Они расселись прямо на полу в пустом, холодном зале, в котором были выбиты стекла. С упругой силой дул ветер и шевелил оборванными обоями. Ефим пожаловался Ворчунку:

– Родные так и не узнают, что со мной!

– Слов нет, тяжко! Но ты, голубь, крепись! Виду не показывай, что тяжко! И мне, ух, как больно, сердце разрывается, и жить-то хочется, но что ж, – так положено! Верю я, милок, не повергнут нашу Россию. Изгонит она супостата, зацветет земля, и будут знать русские люди, что в этом цветении и наша доля есть! – Он говорил ласково, задушевно, и Черепанову сильно полюбился этот маленький, щуплый, но сильный духом крепостной. С ним и страдать легче!

Вскоре вышел сержант, прокричал конвойным команду, и пленных снова ввели в зал.

Судьи сидели мрачно, как черные нахохлившиеся вороны перед ненастьем. Лауэр брезгливо поджал губы и немерцающим взглядом смотрел на пленников. Переводчик выдвинулся вперед и зачитал приговор.

Десять человек, в том числе Ворчунок, мальчонка и поручик, приговаривались к расстрелу. Ефим Черепанов и старик за недостаточностью улик приговаривались к тюремному заключению. Мастерко приуныл. Грустно взглянул он на товарищей. Ни один из них не склонил головы, не побледнел.

– Попрощаться с друзьями можно? – выкрикнул Ворчунок и, не ожидая разрешения, бросился к Ефиму: – Ну, прости, братец, не поминай лихом. Ну-ну, оставь это! – сердито посмотрел он на тагильца, заметив в его глазах блеснувшую слезу.

Председатель суда махнул рукой, это означало: «Вывести осужденных».

4

Пленных снова отвели в подвал. Пахнуло затхлой сыростью. Ворчунок оглядел глухие стены, вздохнул:

– Ну, теперь, братцы, скоро. Прости-прощай все! Поисповедоваться надо во грехах!

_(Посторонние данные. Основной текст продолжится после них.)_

section
/-!
PROOFS of the family 44_load.md: the byte loads LB and LBU (R802, R810, R811). First what the bus answers a narrow read,
inside the windows of word registers and outside them; then what a load makes of the bus's answer, for every load; then
the statement.
-/

namespace Sys2Proof.Machine

open Sys2Proof.Claims

/-! ### Narrow reads of the bus (R206, R233, R237) -/

/-- A narrow read of the DMA window is refused (R233). -/
theorem State.busRead_narrow_of_dma {addr : Word} (hregion : regionOf (maskAddress addr) = .dma) {width : Width}
    (hwidth : width ≠ .word) (s : State) : s.busRead addr width = .error .narrowDmaAccess := by
  unfold State.busRead
  dsimp only
  rw [hregion]
  exact if_neg hwidth

/-- A narrow read of the GPU window is refused (R237). -/
theorem State.busRead_narrow_of_gpu {addr : Word} (hregion : regionOf (maskAddress addr) = .gpu) {width : Width}
    (hwidth : width ≠ .word) (s : State) : s.busRead addr width = .error .narrowGpuAccess := by
  unfold State.busRead
  dsimp only
  rw [hregion]
  exact if_neg hwidth

/-- Outside the windows of word registers a byte read answers one byte, zero-extended: a device's, or one drawn. -/
theorem State.busRead_byte_answers {addr : Word} (h : inWordWindow addr = false) (s : State) :
    ∃ (b : Byte) (u : State), s.busRead addr .byte = .ok (b.setWidth 32, u) := by
  unfold inWordWindow at h
  unfold State.busRead
  dsimp only
  cases hregion : regionOf (maskAddress addr) <;> rw [hregion] at h
  case ram => exact ⟨_, _, rfl⟩
  case scratchpad => exact ⟨_, _, rfl⟩
  case ioStub => exact ⟨_, _, rfl⟩
  case dma => cases h
  case gpu => cases h
  case bios => exact ⟨_, _, rfl⟩
  case unmapped => exact ⟨_, _, rfl⟩

/-! ### The load sequence (R800) -/

/-- The delayed load issued after a read leaves the state before the read as Loaded says (R225, R408). -/
theorem State.loaded_delayLoad {s u : State} {addr x : Word} {width : Width} (h : s.busRead addr width = .ok (x, u))
    (rt : RegIdx) (v : Word) : Loaded s rt v (u.delayLoad rt v) := by
  rw [State.busRead_spec h]
  exact ⟨rfl, fun _ => rfl, rfl, fun _ => rfl⟩

/-- An aligned load that the bus answers issues what `f` makes of the value read. -/
theorem State.load_of_read {s u : State} {addr x : Word} {width : Width} (haligned : width.aligned addr = true)
    (h : s.busRead addr width = .ok (x, u)) (rt : RegIdx) (f : Word → Word) :
    ∃ t, s.load rt addr width f = .next t ∧ Loaded s rt (f x) t := by
  refine ⟨u.delayLoad rt (f x), ?_, State.loaded_delayLoad h rt (f x)⟩
  rw [State.load, if_pos haligned, h]

/-- An aligned load that the bus refuses is refused. -/
theorem State.load_of_refusal {s : State} {addr : Word} {width : Width} {r : Refusal}
    (haligned : width.aligned addr = true) (h : s.busRead addr width = .error r) (rt : RegIdx) (f : Word → Word) :
    s.load rt addr width f = .refused r := by
  rw [State.load, if_pos haligned, h]

/-! ### LB and LBU -/

/-- Sign-extending the low byte of a zero-extended byte sign-extends the byte (R802). -/
theorem sextLow8_setWidth (b : Byte) : sextLow8 (b.setWidth 32) = b.signExtend 32 := by
  have hlow : (b.setWidth 32).extractLsb' 0 8 = b := by
    rw [← BitVec.setWidth_eq_extractLsb' (by decide), BitVec.setWidth_setWidth_of_le b (by decide), BitVec.setWidth_eq]
  rw [sextLow8, hlow]
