-- ==== Sys2Proof/WellFormed.lean ====
section
/-! DEFINITION. Which instructions are well formed: words whose fields the manual's assembler can write (R60, R94, R178, R217), and events
that name units the module has (R1, R6). The machine runs ill-formed words too, by the fallbacks of R58, R116, R215 and R255. -/

namespace Sys2Proof

/-- An operand code that R44 does not call reserved. -/
def operandCodeOk (k : BitVec 5) : Bool :=
  (1 ≤ k.toNat && k.toNat ≤ 5) || (8 ≤ k.toNat && k.toNat ≤ 0x19) || k.toNat == 0x1F

/-- The operand codes of a stage word are not reserved, and its lantern bit says whether its opcode is heavy (R44, R48). -/
def StageFields.wf (f : StageFields) (heavy : Bool) : Bool :=
  operandCodeOk f.a && operandCodeOk f.b && operandCodeOk f.c && (f.lant == if heavy then 1 else 0)

/-- A global core number (R6). -/
def coreOk (n : Nat) : Bool := n < 2 ^ 20

/-- A sequencer: die, cluster y and cluster x (R174). -/
def seqOk (q : Nat) : Bool := q < 2 ^ 12

/-- The well-formed instructions. -/
def Instr.wf : Instr → Bool
  | .stageNop op f => op == .plain && f.wf false
  | .stageStop f => f.wf false
  | .stageMov f => f.wf false
  | .stageSel f => f.wf false
  | .iadd f => f.wf false
  | .isub f => f.wf false
  | .imul f => f.wf true
  | .imad f => f.wf true
  | .iand f => f.wf false
  | .ior f => f.wf false
  | .ixor f => f.wf false
  | .iandn f => f.wf false
  | .ishl f => f.wf false
  | .ishr f => f.wf false
  | .isra f => f.wf false
  | .icmp f => f.wf false
  | .imin f => f.wf false
  | .imax f => f.wf false
  | .ipopc f => f.wf false
  | .iclz f => f.wf false
  | .fadd f => f.wf false
  | .fsub f => f.wf false
  | .fmul f => f.wf true
  | .fma f => f.wf true
  | .fms f => f.wf true
  | .fmax f => f.wf false
  | .fmin f => f.wf false
  | .fabs f => f.wf false
  | .fneg f => f.wf false
  | .fcmp f => f.wf false
  | .fclass f => f.wf false
  | .frnd f => f.wf false
  | .frcp f => f.wf false
  | .frsq f => f.wf false
  | .fexp2 f => f.wf true
  | .flog2 f => f.wf true
  | .fscale f => f.wf false
  | .cvtFi f => f.wf false
  | .cvtIf f => f.wf false
  | .acc f => f.wf false && f.mod.toNat ≤ 6
  | .fmab f => f.wf true && f.mod.toNat ≤ 6
  | .dot f => f.wf true && f.mod.toNat ≤ 6
  | .rmax f => f.wf false && f.mod.toNat ≤ 6
  | .rmin f => f.wf false && f.mod.toNat ≤ 6
  | .ramax f => f.wf false && f.mod.toNat ≤ 6
  | .steer f => f.wf false
  | .merge f => f.wf false
  | .join f => f.wf false
  | .cmpx f => f.wf false
  | .cpr f => f.wf false
  | .stageMark f => f.wf false
  | .strip f => f.wf false
  | .gate f => f.wf false
  | .cnt f => f.wf false && f.mod.toNat ≤ 2
  | .bcast f => f.wf false
  | .shuf f => f.wf false && f.mod.toNat ≤ 3
  | .pack f => f.wf false
  | .unpack f => f.wf false
  | .wupd f => f.wf false && f.mod.toNat ≤ 6
  | .wfill f => f.wf false
  | .shrink f => f.wf false
  | .wcnt f => f.wf false
  | .seqNop kind x _ => kind == .plain && !x
  | .halt x _ => !x
  | .wfe x _ => !x
  | .yield x _ => !x
  | .ret _ x _ => !x
  | .eret x _ => !x
  | .trap _ x _ => !x
  | .exitr _ x _ => !x
  | .exitWord _ _ => true
  | .call _ _ _ => true
  | .add _ _ _ x _ => !x
  | .sub _ _ _ x _ => !x
  | .mul _ _ _ x _ => !x
  | .mulh _ _ _ x _ => !x
  | .mulhu _ _ _ x _ => !x
  | .div _ _ _ x _ => !x
  | .divu _ _ _ x _ => !x
  | .rem _ _ _ x _ => !x
  | .remu _ _ _ x _ => !x
  | .andW _ _ _ x _ => !x
  | .orW _ _ _ x _ => !x
  | .xorW _ _ _ x _ => !x
  | .shl _ _ _ x _ => !x
  | .shr _ _ _ x _ => !x
  | .sra _ _ _ x _ => !x
  | .minW _ _ _ x _ => !x
  | .maxW _ _ _ x _ => !x
  | .minu _ _ _ x _ => !x
  | .maxu _ _ _ x _ => !x
  | .clz _ _ _ x _ => !x
  | .ctz _ _ _ x _ => !x
  | .popc _ _ _ x _ => !x
  | .seqSel _ _ _ _ _ => true
  | .addi _ _ _ _ => true
  | .andi _ _ _ _ => true
  | .ori _ _ _ _ => true
  | .xori _ _ _ _ => true
  | .shli _ _ _ x _ => !x
  | .shri _ _ _ x _ => !x
  | .srai _ _ _ x _ => !x
  | .li _ _ _ => true
  | .lui _ _ _ _ => true
  | .lea _ _ _ => true
  | .cmp _ _ _ cond x _ => cond.toNat ≤ 5 && !x
  | .pand _ _ _ x _ => !x
  | .por _ _ _ x _ => !x
  | .pnot _ _ x _ => !x
  | .widGet _ _ f x _ => f.toNat ≤ 6 && !x
  | .widSet _ _ f x _ => f.toNat ≤ 6 && !x
  | .ld _ _ w u _ _ => u == 0 || w != 3
  | .st _ _ _ u _ _ => u == 0
  | .ldx _ _ w u _ _ _ => u == 0 || w != 3
  | .verase _ x _ => !x
  | .amoAdd _ _ _ _ x _ => !x
  | .amoAnd _ _ _ _ x _ => !x
  | .amoOr _ _ _ _ x _ => !x
  | .amoXor _ _ _ _ x _ => !x
  | .amoMin _ _ _ _ x _ => !x
  | .amoMax _ _ _ _ x _ => !x
  | .amoMinu _ _ _ _ x _ => !x
  | .amoMaxu _ _ _ _ x _ => !x
  | .amoSwap _ _ _ _ x _ => !x
  | .cas _ _ _ _ x _ => !x
  | .fence _ x _ => !x
  | .publish _ _ _ x _ => !x
  | .wrdLocal _ _ _ _ => true
  | .wflLocal _ _ _ _ => true
  | .wshrLocal _ _ x _ => !x
  | .wstLocal _ _ _ _ => true
  | .wrdCore _ _ _ x _ => !x
  | .wflCore _ _ _ x _ => !x
  | .wshrCore _ _ _ x _ => !x
  | .wstCore _ _ _ x _ => !x
  | .sbind _ _ _ _ _ => true
  | .sgo _ _ _ _ _ => true
  | .sstop _ _ _ _ _ => true
  | .sbar _ _ _ _ _ => true
  | .cfgLoad _ _ x _ => !x
  | .cfgShadow _ _ x _ => !x
  | .cfgSwap _ _ x _ => !x
  | .cfgDrain _ _ x _ => !x
  | .cfgPhase _ _ x _ => !x
  | .cfgSig _ _ x _ => !x
  | .taskFill _ _ _ x _ => !x
  | .taskTake _ _ _ _ x _ => !x
  | .taskSteal _ _ _ _ x _ => !x
  | .taskDone _ _ _ _ x _ => !x
  | .launch _ _ _ _ x _ => !x
  | .xlat _ _ _ _ x _ => !x
  | .tlbinv _ _ _ _ x _ => !x
  | .relatch _ _ _ _ x _ => !x
  | .lantReq _ _ x _ => !x
  | .lantRel _ _ x _ => !x
  | .netWrite _ _ _ x _ => !x
  | .netRead _ _ _ x _ => !x
  | .netSend _ _ _ x _ => !x
  | .netStat _ _ _ x _ => !x
  | .netBind _ _ _ x _ => !x
  | .csrr _ _ _ _ => true
  | .csrw _ _ x _ => !x
  | .time _ x _ => !x
  | .firingIssue core => coreOk core
  | .firingComplete core => coreOk core
  | .routerForward core _ _ => coreOk core
  | .linkFill core _ _ => coreOk core
  | .storeSoftError core _ _ => coreOk core
  | .coreWindowCommandApply core seq => coreOk core && seqOk seq
  | .hmsetWrite core seq => coreOk core && seqOk seq
  | .hmclrWrite core seq => coreOk core && seqOk seq
  | .loopGuardWrite core seq => coreOk core && seqOk seq
  | .coreRegisterWrite core seq => coreOk core && seqOk seq
  | .linkReplay _ => true
  | .uncorrectableLinkError _ => true
  | .echoProbeSend core => coreOk core
  | .echoProbeHop _ => true
  | .edgeLoadBeat core _ => coreOk core
  | .edgeStoreElement core _ => coreOk core
  | .quantisingStoreBlock core _ => coreOk core
  | .indexTokenTake core _ => coreOk core
  | .permitTake core _ => coreOk core
  | .acquireTake core _ => coreOk core
  | .completionToken core _ => coreOk core
  | .translationToken core _ => coreOk core
  | .eraseElement core _ => coreOk core
  | .edgeRetry core _ => coreOk core
  | .withholdLimit core _ => coreOk core
  | .checkpointSave _ _ => true
  | .thaw _ => true
  | .blockIssue seq => seqOk seq
  | .blockCommit seq => seqOk seq
  | .asyncTrapTake seq => seqOk seq
  | .replyResult seq _ => seqOk seq
  | .wfeWake seq => seqOk seq
  | .yieldExpiry seq => seqOk seq
  | .seqWindowFill seq _ => seqOk seq
  | .eventRecordDeliver seq => seqOk seq
  | .stealApply seq _ => seqOk seq
  | .swapPlace core _ => coreOk core
  | .flip core => coreOk core
  | .swapPortSend core _ => coreOk core
  | .stillnessReport _ => true
  | .drainComplete _ => true
  | .relatchToken core _ => coreOk core
  | .regionEnd _ => true
  | .regionFreeze _ => true
  | .regionRestore _ => true
  | .diePacketDeliver _ => true
  | .sliceApply _ => true
  | .pageWalkComplete _ _ _ => true
  | .vugHomeApply _ => true
  | .poolChange _ => true
  | .arbitrationRound _ => true
  | .dispatchCopy => true
  | .packetCompletion _ => true
  | .packageEvent _ => true
  | .queueAppend _ _ _ => true
  | .completionHeadWrite _ _ => true
  | .feataWrite _ _ => true
  | .hostRegisterWrite _ _ => true
  | .dieRegisterWrite _ seq => seqOk seq
  | .setBypassLimit _ => true
  | .ctxCreate => true
  | .ctxDestroy => true
  | .qCreate => true
  | .qDestroy => true
  | .cancel => true
  | .preempt => true
  | .restore => true
  | .quote => true
  | .mailboxUnknown => true
  | .clockStep _ => true
  | .bandwidthDegraded _ => true
  | .bringUp _ => true
  | .ucieRetrain _ => true
  | .messagePacketPlace _ => true
  | .netReadServe _ _ _ _ => true
  | .remoteCompletion _ _ => true
  | .localCompletion _ _ => true
  | .packetRetransmit _ _ => true
  | .ackReceive _ _ => true
  | .connectionFail _ => true
  | .linkLevelRetry _ => true
  | .linkOutOfService _ => true
  | .hardLimitStop => true

end Sys2Proof
end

– Французы священника не пришлют! – хмуро отозвался поручик.

– А мы и без попа такое дело исполним. Бог поймет и примет наше раскаяние во грехах, потому за народ свой легли! – рассудительно сказал Ворчунок. – Вон дед Герасим пусть поисповедует да отпустит грехи! Дедко, слышишь?

– Слышу, милый! – отозвался старик. – Что верно, то верно, зачем грехи на тот свет тащить.

– Давай исповедуй, вон в уголку, а вы, братцы, подвиньтесь! – предложил мужичонка.

Дед отысповедовал осужденных. Все молчаливо жались в углу. Видя их тяжелое душевное состояние, Ворчунок, преодолевая свою муку, предложил:

– А ну-ка, братцы, развеем тоску – споем песню! Давай назло врагу покажем, что за русский народ!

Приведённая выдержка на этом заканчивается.